The successful candidate will work 19.5 hours per week on a 10-month appointment at the Smart Museum of Art (September through June).  The Mellon Program Coordinator will supervise this position and determine exact areas of permanent collection research, taking account of curatorial needs as well as the internship recipient’s own areas of expertise.

Stipend

The successful candidate will receive $14,000 for a 10-month, 19.5 hrs/wk appointment.

Eligibility

Candidates must be advanced graduate students at the University of Chicago in good standing in their department, ideally in the late stages of the dissertation.  Students in other circumstances will be considered, but must at a minimum have finished their coursework and passed their preliminary examinations.

The successful candidate will focus on one of the following three areas of the Smart Museum collection, based on his or her areas of expertise:

Asian (all periods)

Old Master European (Renaissance – 1900)

Modern American and European (1850 – 1960)

Candidates who apply to work on Asian Art must be proficient in Japanese, Korean or Chinese. They do not have to be art historians.
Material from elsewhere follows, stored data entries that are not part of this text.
theorem effLinkControlSend_ok (p : Nat) (s : State) (hok : s.memOk) : (effLinkControlSend p s).memOk := by
  unfold effLinkControlSend
  repeat' (with_reducible first | assumption | apply State.updPort_ok | split)

theorem State.leapSend_ok (s : State) (p : Nat) (f : State → State) (hf : ∀ y0, y0.memOk → (f y0).memOk) (hok : s.memOk) : (State.leapSend s p f).memOk := by
  unfold State.leapSend
  repeat' (with_reducible first | assumption | apply State.frameBit_ok | apply State.updPort_ok | apply hf | split)

theorem State.fireOpt_ok (s : State) (m : Option Masque) (hok : s.memOk) : (State.fireOpt s m).memOk := by
  unfold State.fireOpt
  repeat' (with_reducible first | assumption | apply State.masqueFire_ok | split)

theorem State.toFramer_ok (s : State) (p vc : Nat) (x : TxPkt) (badCrc badCw : Bool) (hok : s.memOk) : (State.toFramer s p vc x badCrc badCw).memOk := by
  unfold State.toFramer
  repeat' (with_reducible first | assumption | apply State.updPort_ok | apply State.emit_ok | split)

theorem State.transmit_ok (s : State) (p vc : Nat) (x : TxPkt) (hok : s.memOk) : (State.transmit s p vc x).memOk := by
  unfold State.transmit
  dsimp only
  repeat' (with_reducible first | assumption | apply State.updChan_ok | apply State.toFramer_ok | apply State.updPort_ok | apply State.fireOpt_ok | apply State.lcQueue_ok | apply State.bump_ok | split | exact ⟨ok_regs ‹_›, ok_hbm ‹_›⟩ | intro)

theorem effPacketTransmit_ok (p vc : Nat) (s : State) (hok : s.memOk) : (effPacketTransmit p vc s).memOk := by
  unfold effPacketTransmit
  dsimp only
  repeat' (with_reducible first | assumption | apply State.updChan_ok | apply State.lkCount_ok | apply State.leapSend_ok | apply State.transmit_ok | split | exact ⟨ok_regs ‹_›, ok_hbm ‹_›⟩ | intro)

theorem effReplayTimeout_ok (p vc : Nat) (s : State) (hok : s.memOk) : (effReplayTimeout p vc s).memOk := by
  unfold effReplayTimeout
  repeat' (with_reducible first | assumption | apply State.updChan_ok | apply State.lcQueue_ok | apply State.bump_ok | split)

theorem State.resend_ok (s : State) (p vc : Nat) (x : TxPkt) (hok : s.memOk) : (State.resend s p vc x).memOk := by
  unfold State.resend
  repeat' (with_reducible first | assumption | apply State.lkCount_ok | apply State.bump_ok | apply State.updChan_ok | apply State.toFramer_ok | split)

theorem effPacketReplay_ok (p : Nat) (s : State) (hok : s.memOk) : (effPacketReplay p s).memOk := by
  unfold effPacketReplay
  try dsimp only
  repeat' (with_reducible first | assumption | apply State.leapSend_ok | apply State.resend_ok | split | (simp only [memOk_mk]; refine ⟨?_, ?_⟩) | apply ok_regs | apply ok_hbm | intro)

theorem effPeerVigil_ok (p vc : Nat) (s : State) (hok : s.memOk) : (effPeerVigil p vc s).memOk := by
  unfold effPeerVigil
  dsimp only
  repeat' (with_reducible first | assumption | apply State.record_ok | apply State.orBits_ok | apply State.updChan_ok | split | exact ⟨ok_regs ‹_›, ok_hbm ‹_›⟩ | intro)

theorem State.takeLine_ok (s : State) (p vc k : Nat) (hok : s.memOk) : (State.takeLine s p vc k).memOk := by
  unfold State.takeLine
  repeat' (with_reducible first | assumption | apply State.updPort_ok | apply State.flow_ok | apply State.updChan_ok | split)

theorem State.release_ok (s : State) (p vc k : Nat) (failed : Bool) (hok : s.memOk) : (State.release s p vc k failed).memOk := by
  unfold State.release
  repeat' (with_reducible first | assumption | apply State.flow_ok | apply State.updChan_ok | split)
However, candidates who apply to work on Old Master or Modern Art must have a strong knowledge of art history, including research sources and methods. Previous museum experience is not required, but students with previous museum experience are also encouraged to apply.

Excellent research and writing skills are required.  Excellent oral communication needed and ability to work collaboratively as well as to work independently on research.  Strong computer skills needed.